Required action: Your answer should be the lines below from the one with "sl.haltedAt := rfl" to the one with "sl.spilledAs := rfl", both included, given again exactly and with nothing added.

Source data:
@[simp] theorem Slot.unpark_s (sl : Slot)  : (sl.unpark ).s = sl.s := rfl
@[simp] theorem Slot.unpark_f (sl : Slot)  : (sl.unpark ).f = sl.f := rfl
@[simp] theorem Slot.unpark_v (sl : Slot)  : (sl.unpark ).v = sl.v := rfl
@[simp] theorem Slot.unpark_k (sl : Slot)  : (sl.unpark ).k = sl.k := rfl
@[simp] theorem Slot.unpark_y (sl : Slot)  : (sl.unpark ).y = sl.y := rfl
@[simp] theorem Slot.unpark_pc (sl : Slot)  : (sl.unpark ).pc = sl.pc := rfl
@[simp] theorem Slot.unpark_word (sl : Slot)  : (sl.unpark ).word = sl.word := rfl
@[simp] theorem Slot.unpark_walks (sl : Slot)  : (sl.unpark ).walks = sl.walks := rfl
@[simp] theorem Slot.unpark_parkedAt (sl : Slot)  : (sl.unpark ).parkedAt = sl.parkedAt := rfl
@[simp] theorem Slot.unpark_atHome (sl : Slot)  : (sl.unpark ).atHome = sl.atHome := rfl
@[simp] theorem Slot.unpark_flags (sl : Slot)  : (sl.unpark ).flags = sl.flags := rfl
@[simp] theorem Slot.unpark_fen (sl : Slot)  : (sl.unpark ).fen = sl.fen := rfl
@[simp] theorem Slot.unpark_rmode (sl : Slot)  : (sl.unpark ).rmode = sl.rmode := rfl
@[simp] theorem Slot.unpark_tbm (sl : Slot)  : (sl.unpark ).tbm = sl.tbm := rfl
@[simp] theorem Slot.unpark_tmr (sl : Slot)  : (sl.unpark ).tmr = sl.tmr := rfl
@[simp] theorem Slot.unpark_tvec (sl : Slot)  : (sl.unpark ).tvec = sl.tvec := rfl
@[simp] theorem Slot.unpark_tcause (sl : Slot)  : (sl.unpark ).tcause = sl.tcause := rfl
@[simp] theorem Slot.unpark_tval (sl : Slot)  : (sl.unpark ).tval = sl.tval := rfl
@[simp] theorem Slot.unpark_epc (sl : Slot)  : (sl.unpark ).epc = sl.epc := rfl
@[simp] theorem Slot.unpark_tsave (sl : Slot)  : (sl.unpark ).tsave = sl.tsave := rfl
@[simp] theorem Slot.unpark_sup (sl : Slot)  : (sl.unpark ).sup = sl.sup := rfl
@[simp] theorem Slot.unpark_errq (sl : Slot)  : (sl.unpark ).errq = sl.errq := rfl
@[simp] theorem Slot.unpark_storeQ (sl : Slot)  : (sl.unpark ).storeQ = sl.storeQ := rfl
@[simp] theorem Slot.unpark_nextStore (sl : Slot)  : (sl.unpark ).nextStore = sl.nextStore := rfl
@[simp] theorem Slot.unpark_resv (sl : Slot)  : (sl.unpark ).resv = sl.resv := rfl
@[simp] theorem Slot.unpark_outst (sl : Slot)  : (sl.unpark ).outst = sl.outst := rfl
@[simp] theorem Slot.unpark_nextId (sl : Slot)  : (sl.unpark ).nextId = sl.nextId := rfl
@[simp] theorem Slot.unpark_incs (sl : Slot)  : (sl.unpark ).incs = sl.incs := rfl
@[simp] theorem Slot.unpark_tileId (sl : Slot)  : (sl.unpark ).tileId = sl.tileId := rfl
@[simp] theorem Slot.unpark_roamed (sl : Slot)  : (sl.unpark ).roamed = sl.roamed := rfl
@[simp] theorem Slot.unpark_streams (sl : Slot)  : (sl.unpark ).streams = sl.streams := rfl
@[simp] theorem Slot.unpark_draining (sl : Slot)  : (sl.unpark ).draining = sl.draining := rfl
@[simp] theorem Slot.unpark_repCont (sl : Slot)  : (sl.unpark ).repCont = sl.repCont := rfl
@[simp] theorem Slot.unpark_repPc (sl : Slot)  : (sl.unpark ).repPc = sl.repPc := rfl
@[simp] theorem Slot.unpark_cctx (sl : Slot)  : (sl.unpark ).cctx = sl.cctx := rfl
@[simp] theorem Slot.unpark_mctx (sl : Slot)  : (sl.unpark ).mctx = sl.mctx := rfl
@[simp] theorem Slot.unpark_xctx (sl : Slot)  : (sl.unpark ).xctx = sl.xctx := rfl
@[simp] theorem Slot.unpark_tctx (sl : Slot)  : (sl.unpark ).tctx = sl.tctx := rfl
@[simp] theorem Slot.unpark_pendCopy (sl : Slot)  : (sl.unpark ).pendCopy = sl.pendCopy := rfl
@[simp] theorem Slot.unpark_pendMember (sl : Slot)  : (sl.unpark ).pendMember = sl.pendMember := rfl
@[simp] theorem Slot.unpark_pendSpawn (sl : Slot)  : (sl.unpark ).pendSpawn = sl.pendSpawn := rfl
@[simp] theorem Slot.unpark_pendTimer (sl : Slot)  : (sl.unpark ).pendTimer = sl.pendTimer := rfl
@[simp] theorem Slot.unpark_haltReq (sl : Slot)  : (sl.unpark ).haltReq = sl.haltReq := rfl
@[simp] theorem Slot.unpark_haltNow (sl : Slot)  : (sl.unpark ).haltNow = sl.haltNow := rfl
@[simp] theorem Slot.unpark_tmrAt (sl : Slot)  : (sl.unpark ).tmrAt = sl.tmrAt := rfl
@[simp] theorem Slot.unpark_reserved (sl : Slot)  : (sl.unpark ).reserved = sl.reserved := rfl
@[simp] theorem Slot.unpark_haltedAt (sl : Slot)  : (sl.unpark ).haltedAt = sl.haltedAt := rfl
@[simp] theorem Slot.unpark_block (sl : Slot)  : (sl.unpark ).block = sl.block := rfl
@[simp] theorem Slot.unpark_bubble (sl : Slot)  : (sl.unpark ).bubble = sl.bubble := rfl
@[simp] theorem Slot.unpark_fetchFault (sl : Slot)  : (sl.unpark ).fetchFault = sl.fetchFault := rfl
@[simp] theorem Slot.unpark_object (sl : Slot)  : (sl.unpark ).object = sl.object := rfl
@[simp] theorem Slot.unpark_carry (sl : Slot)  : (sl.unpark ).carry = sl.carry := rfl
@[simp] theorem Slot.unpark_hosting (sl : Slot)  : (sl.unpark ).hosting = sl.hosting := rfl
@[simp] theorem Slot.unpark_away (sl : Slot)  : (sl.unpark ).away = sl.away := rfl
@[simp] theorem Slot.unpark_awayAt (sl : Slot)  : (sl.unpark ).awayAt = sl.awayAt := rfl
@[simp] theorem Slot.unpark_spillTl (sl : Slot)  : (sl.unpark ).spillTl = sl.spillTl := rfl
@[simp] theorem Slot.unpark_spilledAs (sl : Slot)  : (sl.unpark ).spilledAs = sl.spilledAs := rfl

* * *

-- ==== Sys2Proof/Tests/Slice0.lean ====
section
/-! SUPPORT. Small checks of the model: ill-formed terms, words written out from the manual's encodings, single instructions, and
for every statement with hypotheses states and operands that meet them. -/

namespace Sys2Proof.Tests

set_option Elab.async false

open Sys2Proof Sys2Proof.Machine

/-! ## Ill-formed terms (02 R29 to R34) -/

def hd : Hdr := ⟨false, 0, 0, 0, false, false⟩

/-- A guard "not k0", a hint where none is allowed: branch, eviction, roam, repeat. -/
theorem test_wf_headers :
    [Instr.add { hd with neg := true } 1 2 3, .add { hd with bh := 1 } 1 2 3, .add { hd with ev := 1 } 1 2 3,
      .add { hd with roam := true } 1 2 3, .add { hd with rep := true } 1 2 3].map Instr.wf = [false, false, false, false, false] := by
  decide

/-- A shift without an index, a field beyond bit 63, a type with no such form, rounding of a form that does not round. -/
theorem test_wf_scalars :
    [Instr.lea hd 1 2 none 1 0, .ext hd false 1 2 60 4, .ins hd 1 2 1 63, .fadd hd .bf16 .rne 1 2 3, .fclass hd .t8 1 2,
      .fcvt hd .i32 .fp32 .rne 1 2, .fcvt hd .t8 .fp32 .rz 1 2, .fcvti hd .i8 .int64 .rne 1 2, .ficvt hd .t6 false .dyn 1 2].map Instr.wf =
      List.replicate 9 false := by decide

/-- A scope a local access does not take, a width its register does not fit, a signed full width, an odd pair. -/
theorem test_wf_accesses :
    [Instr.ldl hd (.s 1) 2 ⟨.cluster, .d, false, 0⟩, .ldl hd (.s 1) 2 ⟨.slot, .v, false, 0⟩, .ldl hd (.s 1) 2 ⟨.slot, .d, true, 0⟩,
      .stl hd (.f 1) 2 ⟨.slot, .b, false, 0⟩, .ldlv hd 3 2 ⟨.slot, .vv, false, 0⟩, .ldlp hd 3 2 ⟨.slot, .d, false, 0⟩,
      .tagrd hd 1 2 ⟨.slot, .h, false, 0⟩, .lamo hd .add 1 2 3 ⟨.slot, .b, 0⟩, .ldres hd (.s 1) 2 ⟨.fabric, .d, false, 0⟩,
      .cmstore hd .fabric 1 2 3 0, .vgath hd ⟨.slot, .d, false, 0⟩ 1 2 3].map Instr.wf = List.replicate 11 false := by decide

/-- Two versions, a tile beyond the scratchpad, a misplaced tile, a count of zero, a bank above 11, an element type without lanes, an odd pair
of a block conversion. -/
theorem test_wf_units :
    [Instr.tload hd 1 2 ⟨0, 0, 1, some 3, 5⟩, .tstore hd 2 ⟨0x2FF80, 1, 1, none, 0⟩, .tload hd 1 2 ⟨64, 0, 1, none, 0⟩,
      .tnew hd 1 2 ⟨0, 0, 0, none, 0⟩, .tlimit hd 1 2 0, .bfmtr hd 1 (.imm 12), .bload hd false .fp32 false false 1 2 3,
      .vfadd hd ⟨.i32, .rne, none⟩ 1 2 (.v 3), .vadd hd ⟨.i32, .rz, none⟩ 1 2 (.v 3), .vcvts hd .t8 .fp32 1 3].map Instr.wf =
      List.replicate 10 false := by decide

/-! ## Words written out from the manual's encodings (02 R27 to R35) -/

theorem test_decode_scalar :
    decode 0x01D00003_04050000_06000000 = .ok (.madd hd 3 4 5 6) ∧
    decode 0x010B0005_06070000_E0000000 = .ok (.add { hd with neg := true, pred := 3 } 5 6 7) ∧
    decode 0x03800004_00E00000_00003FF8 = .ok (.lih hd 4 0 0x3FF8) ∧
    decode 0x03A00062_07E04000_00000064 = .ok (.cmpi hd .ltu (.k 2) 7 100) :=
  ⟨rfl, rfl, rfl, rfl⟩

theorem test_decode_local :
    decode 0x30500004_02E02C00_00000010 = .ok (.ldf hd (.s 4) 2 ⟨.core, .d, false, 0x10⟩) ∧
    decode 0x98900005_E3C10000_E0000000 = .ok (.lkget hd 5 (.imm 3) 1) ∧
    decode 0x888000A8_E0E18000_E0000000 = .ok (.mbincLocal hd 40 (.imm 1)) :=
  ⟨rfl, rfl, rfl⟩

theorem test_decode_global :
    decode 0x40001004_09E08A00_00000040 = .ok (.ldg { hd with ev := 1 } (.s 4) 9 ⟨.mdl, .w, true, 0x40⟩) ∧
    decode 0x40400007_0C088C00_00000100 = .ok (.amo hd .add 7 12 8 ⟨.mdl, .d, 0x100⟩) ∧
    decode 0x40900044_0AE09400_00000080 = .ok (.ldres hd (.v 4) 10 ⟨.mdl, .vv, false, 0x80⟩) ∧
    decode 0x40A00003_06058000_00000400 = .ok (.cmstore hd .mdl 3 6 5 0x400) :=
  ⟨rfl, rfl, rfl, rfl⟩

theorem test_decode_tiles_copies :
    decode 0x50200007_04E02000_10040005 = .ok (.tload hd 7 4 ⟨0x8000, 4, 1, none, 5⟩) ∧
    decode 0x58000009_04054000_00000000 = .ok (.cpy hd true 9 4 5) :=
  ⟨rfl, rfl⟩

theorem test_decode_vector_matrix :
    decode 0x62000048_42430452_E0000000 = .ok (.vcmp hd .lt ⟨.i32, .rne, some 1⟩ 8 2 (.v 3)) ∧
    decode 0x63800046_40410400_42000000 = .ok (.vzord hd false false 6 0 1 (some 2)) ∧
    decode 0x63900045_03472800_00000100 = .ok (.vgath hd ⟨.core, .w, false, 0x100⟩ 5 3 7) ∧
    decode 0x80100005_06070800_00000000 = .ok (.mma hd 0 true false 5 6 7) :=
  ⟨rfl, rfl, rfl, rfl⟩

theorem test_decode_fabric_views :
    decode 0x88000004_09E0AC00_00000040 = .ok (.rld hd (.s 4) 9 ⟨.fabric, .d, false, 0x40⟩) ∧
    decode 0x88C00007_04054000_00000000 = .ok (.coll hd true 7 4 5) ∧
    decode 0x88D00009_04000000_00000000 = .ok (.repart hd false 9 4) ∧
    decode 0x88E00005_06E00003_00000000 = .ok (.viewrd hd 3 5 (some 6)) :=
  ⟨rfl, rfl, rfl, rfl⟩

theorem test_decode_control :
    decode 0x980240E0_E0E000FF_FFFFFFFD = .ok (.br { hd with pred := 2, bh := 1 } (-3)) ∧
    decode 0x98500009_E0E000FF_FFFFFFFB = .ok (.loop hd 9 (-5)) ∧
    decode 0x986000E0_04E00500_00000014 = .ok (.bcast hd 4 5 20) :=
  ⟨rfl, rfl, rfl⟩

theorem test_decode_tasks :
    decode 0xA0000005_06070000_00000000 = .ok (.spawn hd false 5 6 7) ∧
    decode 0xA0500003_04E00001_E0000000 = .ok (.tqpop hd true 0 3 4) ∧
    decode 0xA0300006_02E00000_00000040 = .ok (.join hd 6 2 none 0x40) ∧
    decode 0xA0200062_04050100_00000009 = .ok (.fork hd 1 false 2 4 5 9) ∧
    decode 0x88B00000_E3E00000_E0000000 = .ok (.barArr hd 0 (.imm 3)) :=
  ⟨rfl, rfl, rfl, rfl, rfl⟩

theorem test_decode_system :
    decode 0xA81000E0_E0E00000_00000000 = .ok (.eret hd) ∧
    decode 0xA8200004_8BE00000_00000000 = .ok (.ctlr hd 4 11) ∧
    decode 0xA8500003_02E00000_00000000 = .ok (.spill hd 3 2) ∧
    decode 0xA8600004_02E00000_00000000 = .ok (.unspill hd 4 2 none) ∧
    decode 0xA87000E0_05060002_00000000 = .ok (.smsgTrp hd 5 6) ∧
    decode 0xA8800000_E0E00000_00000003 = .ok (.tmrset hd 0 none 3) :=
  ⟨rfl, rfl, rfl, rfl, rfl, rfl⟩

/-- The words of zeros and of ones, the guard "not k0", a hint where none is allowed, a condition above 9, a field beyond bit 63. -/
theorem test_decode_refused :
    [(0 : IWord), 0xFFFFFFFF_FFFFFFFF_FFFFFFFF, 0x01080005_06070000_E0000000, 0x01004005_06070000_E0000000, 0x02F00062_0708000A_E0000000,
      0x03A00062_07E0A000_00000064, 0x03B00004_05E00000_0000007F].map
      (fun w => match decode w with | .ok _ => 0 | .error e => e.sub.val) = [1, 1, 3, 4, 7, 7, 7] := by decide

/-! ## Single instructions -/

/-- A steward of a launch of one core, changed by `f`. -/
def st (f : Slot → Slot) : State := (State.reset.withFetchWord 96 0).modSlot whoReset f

Expected output:
@[simp] theorem Slot.unpark_haltedAt (sl : Slot)  : (sl.unpark ).haltedAt = sl.haltedAt := rfl
@[simp] theorem Slot.unpark_block (sl : Slot)  : (sl.unpark ).block = sl.block := rfl
@[simp] theorem Slot.unpark_bubble (sl : Slot)  : (sl.unpark ).bubble = sl.bubble := rfl
@[simp] theorem Slot.unpark_fetchFault (sl : Slot)  : (sl.unpark ).fetchFault = sl.fetchFault := rfl
@[simp] theorem Slot.unpark_object (sl : Slot)  : (sl.unpark ).object = sl.object := rfl
@[simp] theorem Slot.unpark_carry (sl : Slot)  : (sl.unpark ).carry = sl.carry := rfl
@[simp] theorem Slot.unpark_hosting (sl : Slot)  : (sl.unpark ).hosting = sl.hosting := rfl
@[simp] theorem Slot.unpark_away (sl : Slot)  : (sl.unpark ).away = sl.away := rfl
@[simp] theorem Slot.unpark_awayAt (sl : Slot)  : (sl.unpark ).awayAt = sl.awayAt := rfl
@[simp] theorem Slot.unpark_spillTl (sl : Slot)  : (sl.unpark ).spillTl = sl.spillTl := rfl
@[simp] theorem Slot.unpark_spilledAs (sl : Slot)  : (sl.unpark ).spilledAs = sl.spilledAs := rfl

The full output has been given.